◆ Action item: Starting at the top of the records, output every line through the one that contains "unfold State.keepRollBegin", keeping each exactly as it appears.

◆ Stored items:
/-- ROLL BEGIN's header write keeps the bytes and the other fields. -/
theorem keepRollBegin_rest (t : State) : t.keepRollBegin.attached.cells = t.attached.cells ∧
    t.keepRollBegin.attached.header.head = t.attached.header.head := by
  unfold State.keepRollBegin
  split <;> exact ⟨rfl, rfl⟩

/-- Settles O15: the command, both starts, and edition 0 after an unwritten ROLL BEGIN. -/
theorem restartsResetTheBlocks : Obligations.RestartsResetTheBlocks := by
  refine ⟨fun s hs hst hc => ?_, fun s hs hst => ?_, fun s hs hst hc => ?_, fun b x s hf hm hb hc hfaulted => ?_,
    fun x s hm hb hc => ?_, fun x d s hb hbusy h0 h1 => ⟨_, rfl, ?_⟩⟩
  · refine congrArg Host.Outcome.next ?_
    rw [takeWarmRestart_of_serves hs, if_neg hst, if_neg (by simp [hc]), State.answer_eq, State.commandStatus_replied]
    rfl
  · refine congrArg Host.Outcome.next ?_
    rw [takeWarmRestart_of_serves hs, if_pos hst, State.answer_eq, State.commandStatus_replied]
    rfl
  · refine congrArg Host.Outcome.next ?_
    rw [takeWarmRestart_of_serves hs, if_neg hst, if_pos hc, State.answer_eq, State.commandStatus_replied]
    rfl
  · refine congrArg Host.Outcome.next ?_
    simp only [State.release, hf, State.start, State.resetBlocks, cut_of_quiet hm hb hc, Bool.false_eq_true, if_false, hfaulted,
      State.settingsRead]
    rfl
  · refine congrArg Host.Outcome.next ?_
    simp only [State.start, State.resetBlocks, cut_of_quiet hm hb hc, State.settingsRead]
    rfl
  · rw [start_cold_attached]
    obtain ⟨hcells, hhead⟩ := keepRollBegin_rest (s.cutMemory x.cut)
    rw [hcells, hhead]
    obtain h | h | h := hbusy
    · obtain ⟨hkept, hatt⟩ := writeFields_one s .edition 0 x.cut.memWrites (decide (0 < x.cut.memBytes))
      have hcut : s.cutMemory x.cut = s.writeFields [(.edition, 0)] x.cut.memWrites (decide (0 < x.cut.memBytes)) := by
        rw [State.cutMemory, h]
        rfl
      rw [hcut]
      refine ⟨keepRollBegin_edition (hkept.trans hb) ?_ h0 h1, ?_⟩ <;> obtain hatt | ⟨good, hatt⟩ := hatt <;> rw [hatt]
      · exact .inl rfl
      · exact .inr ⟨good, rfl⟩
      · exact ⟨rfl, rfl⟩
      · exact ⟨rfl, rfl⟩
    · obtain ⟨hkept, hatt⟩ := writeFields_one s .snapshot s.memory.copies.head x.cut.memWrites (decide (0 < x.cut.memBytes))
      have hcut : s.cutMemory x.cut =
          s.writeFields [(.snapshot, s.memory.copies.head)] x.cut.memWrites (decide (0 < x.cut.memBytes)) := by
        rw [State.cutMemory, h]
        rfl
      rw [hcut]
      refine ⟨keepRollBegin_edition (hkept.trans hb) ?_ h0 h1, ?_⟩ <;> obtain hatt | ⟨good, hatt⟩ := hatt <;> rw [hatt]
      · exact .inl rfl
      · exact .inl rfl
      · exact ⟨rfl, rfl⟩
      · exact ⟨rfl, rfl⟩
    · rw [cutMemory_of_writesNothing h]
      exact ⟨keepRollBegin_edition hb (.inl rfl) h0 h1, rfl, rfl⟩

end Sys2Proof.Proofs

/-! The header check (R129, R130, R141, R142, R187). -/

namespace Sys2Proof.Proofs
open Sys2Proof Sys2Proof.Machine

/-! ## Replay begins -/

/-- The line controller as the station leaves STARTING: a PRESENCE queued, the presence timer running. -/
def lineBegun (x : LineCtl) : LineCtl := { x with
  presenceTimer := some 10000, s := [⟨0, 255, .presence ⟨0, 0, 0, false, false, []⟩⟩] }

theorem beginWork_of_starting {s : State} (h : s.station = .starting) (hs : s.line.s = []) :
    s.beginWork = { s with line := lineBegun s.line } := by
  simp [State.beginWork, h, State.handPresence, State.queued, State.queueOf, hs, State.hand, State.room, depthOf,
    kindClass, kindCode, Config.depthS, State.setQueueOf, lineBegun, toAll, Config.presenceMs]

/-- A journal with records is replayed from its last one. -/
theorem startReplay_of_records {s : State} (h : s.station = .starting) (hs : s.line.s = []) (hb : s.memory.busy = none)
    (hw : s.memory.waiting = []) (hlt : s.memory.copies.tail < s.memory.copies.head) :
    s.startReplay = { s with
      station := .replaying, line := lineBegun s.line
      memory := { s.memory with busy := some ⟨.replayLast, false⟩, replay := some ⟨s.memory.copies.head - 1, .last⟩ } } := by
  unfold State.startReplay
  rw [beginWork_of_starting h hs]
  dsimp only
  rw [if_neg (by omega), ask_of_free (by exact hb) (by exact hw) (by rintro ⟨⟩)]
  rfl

◆ Output of the exercise:
/-- ROLL BEGIN's header write keeps the bytes and the other fields. -/
theorem keepRollBegin_rest (t : State) : t.keepRollBegin.attached.cells = t.attached.cells ∧
    t.keepRollBegin.attached.header.head = t.attached.header.head := by
  unfold State.keepRollBegin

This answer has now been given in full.